- _WHAT THE TASK ASKS_: Among the entries below, one line contains "(s.writeRam a v).params = s.params := rfl" and another contains "(s.writeRam a v).rom = s.rom := rfl". Transcribe those two lines and every line between them, exactly.

══ INFORMATION GIVEN

/-! ### `State.cancelDma` -/

@[simp] theorem State.cancelDma_params (s : State) : (s.cancelDma).params = s.params := rfl
@[simp] theorem State.cancelDma_cpu (s : State) : (s.cancelDma).cpu = s.cpu := rfl
@[simp] theorem State.cancelDma_now (s : State) : (s.cancelDma).now = s.now := rfl
@[simp] theorem State.cancelDma_ram (s : State) : (s.cancelDma).ram = s.ram := rfl
@[simp] theorem State.cancelDma_rom (s : State) : (s.cancelDma).rom = s.rom := rfl
@[simp] theorem State.cancelDma_mapctl (s : State) : (s.cancelDma).mapctl = s.mapctl := rfl
@[simp] theorem State.cancelDma_queue (s : State) :
    (s.cancelDma).queue = cancel .displayDma s.queue := rfl
@[simp] theorem State.cancelDma_sampling (s : State) : (s.cancelDma).sampling = s.sampling := rfl
@[simp] theorem State.cancelDma_resetDeferred (s : State) :
    (s.cancelDma).resetDeferred = s.resetDeferred := rfl
@[simp] theorem State.cancelDma_resetLine (s : State) : (s.cancelDma).resetLine = s.resetLine := rfl
@[simp] theorem State.cancelDma_suzy (s : State) : (s.cancelDma).suzy = s.suzy := rfl
@[simp] theorem State.cancelDma_traps (s : State) : (s.cancelDma).traps = s.traps := rfl
@[simp] theorem State.cancelDma_nmiIn (s : State) : (s.cancelDma).nmiIn = s.nmiIn := rfl
@[simp] theorem State.cancelDma_ioIn (s : State) : (s.cancelDma).ioIn = s.ioIn := rfl
@[simp] theorem State.cancelDma_prevBus (s : State) : (s.cancelDma).prevBus = s.prevBus := rfl
@[simp] theorem State.cancelDma_timers (s : State) : (s.cancelDma).timers = s.timers := rfl
@[simp] theorem State.cancelDma_audio (s : State) : (s.cancelDma).audio = s.audio := rfl
@[simp] theorem State.cancelDma_display (s : State) : (s.cancelDma).display = s.display := rfl
@[simp] theorem State.cancelDma_irqLatch (s : State) : (s.cancelDma).irqLatch = s.irqLatch := rfl
@[simp] theorem State.cancelDma_serial (s : State) : (s.cancelDma).serial = s.serial := rfl
@[simp] theorem State.cancelDma_ioDir (s : State) : (s.cancelDma).ioDir = s.ioDir := rfl
@[simp] theorem State.cancelDma_ioDat (s : State) : (s.cancelDma).ioDat = s.ioDat := rfl
@[simp] theorem State.cancelDma_atten (s : State) : (s.cancelDma).atten = s.atten := rfl
@[simp] theorem State.cancelDma_mpan (s : State) : (s.cancelDma).mpan = s.mpan := rfl
@[simp] theorem State.cancelDma_mstereo (s : State) : (s.cancelDma).mstereo = s.mstereo := rfl
@[simp] theorem State.cancelDma_green (s : State) : (s.cancelDma).green = s.green := rfl
@[simp] theorem State.cancelDma_bluered (s : State) : (s.cancelDma).bluered = s.bluered := rfl
@[simp] theorem State.cancelDma_video (s : State) : (s.cancelDma).video = s.video := rfl
@[simp] theorem State.cancelDma_serialOut (s : State) : (s.cancelDma).serialOut = s.serialOut := rfl
@[simp] theorem State.cancelDma_runExit (s : State) : (s.cancelDma).runExit = s.runExit := rfl
@[simp] theorem State.cancelDma_tieCount (s : State) : (s.cancelDma).tieCount = s.tieCount := rfl
@[simp] theorem State.cancelDma_busLog (s : State) : (s.cancelDma).busLog = s.busLog := rfl

/-! ### `State.writeRam` -/

@[simp] theorem State.writeRam_params (a : Addr) (v : Byte) (s : State) :
    (s.writeRam a v).params = s.params := rfl
@[simp] theorem State.writeRam_cpu (a : Addr) (v : Byte) (s : State) :
    (s.writeRam a v).cpu = s.cpu := rfl
@[simp] theorem State.writeRam_now (a : Addr) (v : Byte) (s : State) :
    (s.writeRam a v).now = s.now := rfl
@[simp] theorem State.writeRam_ram (a : Addr) (v : Byte) (s : State) :
    (s.writeRam a v).ram = ramWrite s.ram a v := rfl
@[simp] theorem State.writeRam_rom (a : Addr) (v : Byte) (s : State) :
    (s.writeRam a v).rom = s.rom := rfl
@[simp] theorem State.writeRam_mapctl (a : Addr) (v : Byte) (s : State) :
    (s.writeRam a v).mapctl = s.mapctl := rfl
@[simp] theorem State.writeRam_queue (a : Addr) (v : Byte) (s : State) :
    (s.writeRam a v).queue = s.queue := rfl
@[simp] theorem State.writeRam_sampling (a : Addr) (v : Byte) (s : State) :
    (s.writeRam a v).sampling = s.sampling := rfl
@[simp] theorem State.writeRam_resetDeferred (a : Addr) (v : Byte) (s : State) :
    (s.writeRam a v).resetDeferred = s.resetDeferred := rfl
@[simp] theorem State.writeRam_resetLine (a : Addr) (v : Byte) (s : State) :
    (s.writeRam a v).resetLine = s.resetLine := rfl
@[simp] theorem State.writeRam_suzy (a : Addr) (v : Byte) (s : State) :
    (s.writeRam a v).suzy = s.suzy := rfl
@[simp] theorem State.writeRam_traps (a : Addr) (v : Byte) (s : State) :
    (s.writeRam a v).traps = s.traps := rfl
@[simp] theorem State.writeRam_nmiIn (a : Addr) (v : Byte) (s : State) :
    (s.writeRam a v).nmiIn = s.nmiIn := rfl
@[simp] theorem State.writeRam_ioIn (a : Addr) (v : Byte) (s : State) :
    (s.writeRam a v).ioIn = s.ioIn := rfl
@[simp] theorem State.writeRam_prevBus (a : Addr) (v : Byte) (s : State) :
    (s.writeRam a v).prevBus = s.prevBus := rfl
@[simp] theorem State.writeRam_timers (a : Addr) (v : Byte) (s : State) :
    (s.writeRam a v).timers = s.timers := rfl
@[simp] theorem State.writeRam_audio (a : Addr) (v : Byte) (s : State) :
    (s.writeRam a v).audio = s.audio := rfl
@[simp] theorem State.writeRam_display (a : Addr) (v : Byte) (s : State) :
    (s.writeRam a v).display = s.display := rfl
@[simp] theorem State.writeRam_irqLatch (a : Addr) (v : Byte) (s : State) :
    (s.writeRam a v).irqLatch = s.irqLatch := rfl
@[simp] theorem State.writeRam_serial (a : Addr) (v : Byte) (s : State) :
    (s.writeRam a v).serial = s.serial := rfl
@[simp] theorem State.writeRam_ioDir (a : Addr) (v : Byte) (s : State) :
    (s.writeRam a v).ioDir = s.ioDir := rfl
@[simp] theorem State.writeRam_ioDat (a : Addr) (v : Byte) (s : State) :
    (s.writeRam a v).ioDat = s.ioDat := rfl
@[simp] theorem State.writeRam_atten (a : Addr) (v : Byte) (s : State) :
    (s.writeRam a v).atten = s.atten := rfl
@[simp] theorem State.writeRam_mpan (a : Addr) (v : Byte) (s : State) :
    (s.writeRam a v).mpan = s.mpan := rfl
@[simp] theorem State.writeRam_mstereo (a : Addr) (v : Byte) (s : State) :
    (s.writeRam a v).mstereo = s.mstereo := rfl
@[simp] theorem State.writeRam_green (a : Addr) (v : Byte) (s : State) :
    (s.writeRam a v).green = s.green := rfl
@[simp] theorem State.writeRam_bluered (a : Addr) (v : Byte) (s : State) :
    (s.writeRam a v).bluered = s.bluered := rfl
@[simp] theorem State.writeRam_video (a : Addr) (v : Byte) (s : State) :
    (s.writeRam a v).video = s.video := rfl
@[simp] theorem State.writeRam_serialOut (a : Addr) (v : Byte) (s : State) :
    (s.writeRam a v).serialOut = s.serialOut := rfl
@[simp] theorem State.writeRam_runExit (a : Addr) (v : Byte) (s : State) :
    (s.writeRam a v).runExit = s.runExit := rfl
@[simp] theorem State.writeRam_tieCount (a : Addr) (v : Byte) (s : State) :
    (s.writeRam a v).tieCount = s.tieCount := rfl
@[simp] theorem State.writeRam_busLog (a : Addr) (v : Byte) (s : State) :
    (s.writeRam a v).busLog = s.busLog := rfl

/-! ### `State.stored` -/

@[simp] theorem State.stored_params (a : Addr) (v : Byte) (s : State) :
    (s.stored a v).params = s.params := rfl
@[simp] theorem State.stored_cpu (a : Addr) (v : Byte) (s : State) :
    (s.stored a v).cpu = s.cpu := rfl
@[simp] theorem State.stored_now (a : Addr) (v : Byte) (s : State) :
    (s.stored a v).now = s.now := rfl
@[simp] theorem State.stored_ram (a : Addr) (v : Byte) (s : State) :
    (s.stored a v).ram = s.storedRam a v := rfl
@[simp] theorem State.stored_rom (a : Addr) (v : Byte) (s : State) :
    (s.stored a v).rom = s.rom := rfl
@[simp] theorem State.stored_mapctl (a : Addr) (v : Byte) (s : State) :
    (s.stored a v).mapctl = s.mapctl := rfl
@[simp] theorem State.stored_queue (a : Addr) (v : Byte) (s : State) :
    (s.stored a v).queue = s.queue := rfl
@[simp] theorem State.stored_sampling (a : Addr) (v : Byte) (s : State) :
    (s.stored a v).sampling = s.sampling := rfl
@[simp] theorem State.stored_resetDeferred (a : Addr) (v : Byte) (s : State) :
    (s.stored a v).resetDeferred = s.resetDeferred := rfl
@[simp] theorem State.stored_resetLine (a : Addr) (v : Byte) (s : State) :
    (s.stored a v).resetLine = s.resetLine := rfl
@[simp] theorem State.stored_suzy (a : Addr) (v : Byte) (s : State) :
    (s.stored a v).suzy = s.suzy := rfl
@[simp] theorem State.stored_traps (a : Addr) (v : Byte) (s : State) :
    (s.stored a v).traps = s.traps := rfl
@[simp] theorem State.stored_nmiIn (a : Addr) (v : Byte) (s : State) :
    (s.stored a v).nmiIn = s.nmiIn := rfl
@[simp] theorem State.stored_ioIn (a : Addr) (v : Byte) (s : State) :
    (s.stored a v).ioIn = s.ioIn := rfl
@[simp] theorem State.stored_prevBus (a : Addr) (v : Byte) (s : State) :
    (s.stored a v).prevBus = s.prevBus := rfl
@[simp] theorem State.stored_timers (a : Addr) (v : Byte) (s : State) :
    (s.stored a v).timers = s.timers := rfl
@[simp] theorem State.stored_audio (a : Addr) (v : Byte) (s : State) :
    (s.stored a v).audio = s.audio := rfl
@[simp] theorem State.stored_display (a : Addr) (v : Byte) (s : State) :
    (s.stored a v).display = s.display := rfl
@[simp] theorem State.stored_irqLatch (a : Addr) (v : Byte) (s : State) :
    (s.stored a v).irqLatch = s.irqLatch := rfl
@[simp] theorem State.stored_serial (a : Addr) (v : Byte) (s : State) :
    (s.stored a v).serial = s.serial := rfl
@[simp] theorem State.stored_ioDir (a : Addr) (v : Byte) (s : State) :
    (s.stored a v).ioDir = s.ioDir := rfl
@[simp] theorem State.stored_ioDat (a : Addr) (v : Byte) (s : State) :
    (s.stored a v).ioDat = s.ioDat := rfl
@[simp] theorem State.stored_atten (a : Addr) (v : Byte) (s : State) :
    (s.stored a v).atten = s.atten := rfl
@[simp] theorem State.stored_mpan (a : Addr) (v : Byte) (s : State) :
    (s.stored a v).mpan = s.mpan := rfl
@[simp] theorem State.stored_mstereo (a : Addr) (v : Byte) (s : State) :
    (s.stored a v).mstereo = s.mstereo := rfl
@[simp] theorem State.stored_green (a : Addr) (v : Byte) (s : State) :
    (s.stored a v).green = s.green := rfl
@[simp] theorem State.stored_bluered (a : Addr) (v : Byte) (s : State) :
    (s.stored a v).bluered = s.bluered := rfl
@[simp] theorem State.stored_video (a : Addr) (v : Byte) (s : State) :
    (s.stored a v).video = s.video := rfl
@[simp] theorem State.stored_serialOut (a : Addr) (v : Byte) (s : State) :
    (s.stored a v).serialOut = s.serialOut := rfl
@[simp] theorem State.stored_runExit (a : Addr) (v : Byte) (s : State) :
    (s.stored a v).runExit = s.runExit := rfl
@[simp] theorem State.stored_tieCount (a : Addr) (v : Byte) (s : State) :
    (s.stored a v).tieCount = s.tieCount := rfl
@[simp] theorem State.stored_busLog (a : Addr) (v : Byte) (s : State) :
    (s.stored a v).busLog = s.busLog := rfl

════

- _REPLY TO THE EXERCISE_:
    (s.writeRam a v).params = s.params := rfl
@[simp] theorem State.writeRam_cpu (a : Addr) (v : Byte) (s : State) :
    (s.writeRam a v).cpu = s.cpu := rfl
@[simp] theorem State.writeRam_now (a : Addr) (v : Byte) (s : State) :
    (s.writeRam a v).now = s.now := rfl
@[simp] theorem State.writeRam_ram (a : Addr) (v : Byte) (s : State) :
    (s.writeRam a v).ram = ramWrite s.ram a v := rfl
@[simp] theorem State.writeRam_rom (a : Addr) (v : Byte) (s : State) :
    (s.writeRam a v).rom = s.rom := rfl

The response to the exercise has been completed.